Eibensang

Raunen Runen Rechten Rat?

Beachtet man die Schreibweise, wird obiger Titel zu einer ganz bitterbösen Frage. Sie so zu stellen – und nicht minder böse zu beantworten aber erscheint mir beim „Reizthema Runen“ ebenso bitter notwendig!

Vorab ein Wort zu Runenbüchern:

Die meisten behandeln Runen als ein in sich geschlossenes, quasi isolierbares Thema. Das könnte nun beinahe so sinnvoll sein wie ein Handbuch über den Ottomotor.
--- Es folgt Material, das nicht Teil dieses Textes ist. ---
/-- R90, R93, R94, R116: TRANSLATE from the entry that stage 1 found on (looked up as the request leaves: log 43): NOMAP, BOUND, PERM;
an unpaged range performs at its target; a paged one by the page entry, as memory and the controller's copy agree: VALID sets A, and D
unless the request reads, and nothing else in memory changes; POISON is an error, any other state parks, and so does a page with parked
requests. A request leaves its translator for the endpoint of its place or for the controller of its page entry; one that stage 1
refuses is answered where it is (log 6). -/
def Obligations.Translation : Prop :=
  ∀ (s : State) (i part va bytes kind : Nat) (l h : Word), 1 ≤ kind → kind ≤ 5 →
    let base := (l.extractLsb' 21 27).toNat * 2 ^ 21
    let lim := ((l.extractLsb' 21 27).toNat + (h.extractLsb' 0 27).toNat + 1) * 2 ^ 21
    let tbase := (h.extractLsb' 27 29).toNat
    let job := l.extractLsb' 8 8
    let t := s.translate (some (i, l, h)) part va bytes kind false
    let bit := if kind = 1 then 4 else if kind = 2 then 5 else 6
    let pa := tbase * 4096 + (va - base) / 65536 * 8
    let pl := pagePlace pa
    let asked (g : Flight) : Prop := g.ent = some (i, l, h) ∧ g.part = part ∧ va = (g.p.words.getD 0 0).toNat % 2 ^ 48 ∧
      bytes = Claims.coveredBytes g.p ∧ g.p.tile = none ∧ g.p.hdr.kind.toNat = kind
    let answeredAt (g : Flight) (cl : BitVec 8) (port : Nat) : Prop := s.aimed g cl port =
      { g with p := { g.p with hdr := { g.p.hdr with dcl := cl } }, ep := 3000 + cl.toNat, loc := .home, page := none }
    s.translate none part va bytes kind false = (.error 1, s) ∧
    (∀ g cl port, g.ent = none → answeredAt g cl port) ∧
    (lim < va + bytes → t = (.error 2, s)) ∧
    (va + bytes ≤ lim → l.getLsbD bit = false → t = (.error 3, s)) ∧
    (∀ g cl port, asked g → (lim < va + bytes ∨ l.getLsbD bit = false) → answeredAt g cl port) ∧
    (va + bytes ≤ lim → l.getLsbD bit = true →
      (l.getLsbD 3 = false →
        (let r := Claims.performed s part job (l.extractLsb' 1 2).toNat (tbase * 2 ^ 21 + (va - base)) bytes
         t = (r, s) ∧ ∀ g cl port, asked g →
           (∀ st, r = .error st → answeredAt g cl port) ∧ (∀ p, r = .perform p → s.aimed g cl port = Claims.toPlace s g cl port p))) ∧
      (l.getLsbD 3 = true → va / 65536 ≠ (va + bytes - 1) / 65536 → t = (.error 2, s)) ∧
      (l.getLsbD 3 = true → va / 65536 = (va + bytes - 1) / 65536 → s.care.hbmOk = false → t = (.error 6, s)) ∧
      (l.getLsbD 3 = true → va / 65536 = (va + bytes - 1) / 65536 → s.care.hbmOk = true →
        (∀ g cl port, asked g → s.aimed g cl port =
          { g with p := { g.p with hdr := { g.p.hdr with dcl := stackCluster (pa / 2 ^ 36) } }, ep := 1 + pa / 2 ^ 36,
                   loc := .router cl port, page := some pl }) ∧
        (let e := s.word pl
         let st := e.extractLsb' 0 2
         SMap.find s.pcache pl = some e →
         ∃ u, { u with pcache := s.pcache, mem := s.mem, poison := s.poison, dir := s.dir } = s ∧
           (∀ p, p < pl ∨ pl + 8 ≤ p → u.byte p = s.byte p ∧ u.poisoned p = s.poisoned p) ∧
           ((∃ k ∈ s.park, k.page = pl) → t = (.park (pa / 2 ^ 36) i pl st.toNat, u)) ∧
           ((∀ k ∈ s.park, k.page ≠ pl) →
             (st = 0#2 → u.word pl = e ||| (if kind = 1 then 0x10 else 0x30) ∧ t = (Claims.performed s part job
               (e.extractLsb' 2 1).toNat ((e.extractLsb' 16 28).toNat * 65536 + va % 65536) bytes, u)) ∧
             (st = 3#2 → t = (.error 4, u)) ∧
             (st = 1#2 ∨ st = 2#2 → t = (.park (pa / 2 ^ 36) i pl st.toNat, u))))))
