-- ==== Sys2Proof/Laws/Arms.lean ====
section
/-! SUPPORT. The dispatch, one line for each instruction: what `exec` answers is what the instruction's own meaning
answers. -/

namespace Sys2Proof.Machine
Blöd nur, wenn es – um im Vergleich zu bleiben – a) zahllose Handbücher über den Motor gibt, aber b) nirgends etwas über das restliche Automobil und c) schon gar nix über Verkehrsregeln.

Die allermeisten esoterischen Runenbücher sind freilich schon deswegen unbrauchbar, weil ihre Autoren entweder keinerlei nachprüfbare Quellenangaben machen – oder aber gezielt in die Irre führen: wie z.B. Edred Thorsson, der die „Runengymnastik“ Marbys (der natürlich nicht genannt wird) mit skandinavischen Begriffen wie „Stadha“ und „Stödhur“ versieht. Davon wird der militaristisch-nationalistische Tinnef zwar keinen Deut germanischer… aber es soll wohl so aussehen. Und das macht einen Thorsson etwas gefährlicher als man als unbedarfter Leser ahnen mag.

Ein anderer populärer Autor, Jan Fries, verstreut in seinem Runenbuch „Helrunar“ Zitate von Aleister Crowley, ohne diese überhaupt nur als Zitate kenntlich zu machen – geschweige denn aufzuzeigen, wer das war. (Natürlich bleibt so wie so die Frage offen, was „Weisheiten“ eines schwarzmagischen Krötenkreuzigers aus dem 19. Jh. in einem Buch über Runen zu suchen haben…)
Was mich vor allem aber ärgert an sowas: Was mag noch alles in derartigen Texten „verbaut“ sein, das ich zufällig nicht erkenne?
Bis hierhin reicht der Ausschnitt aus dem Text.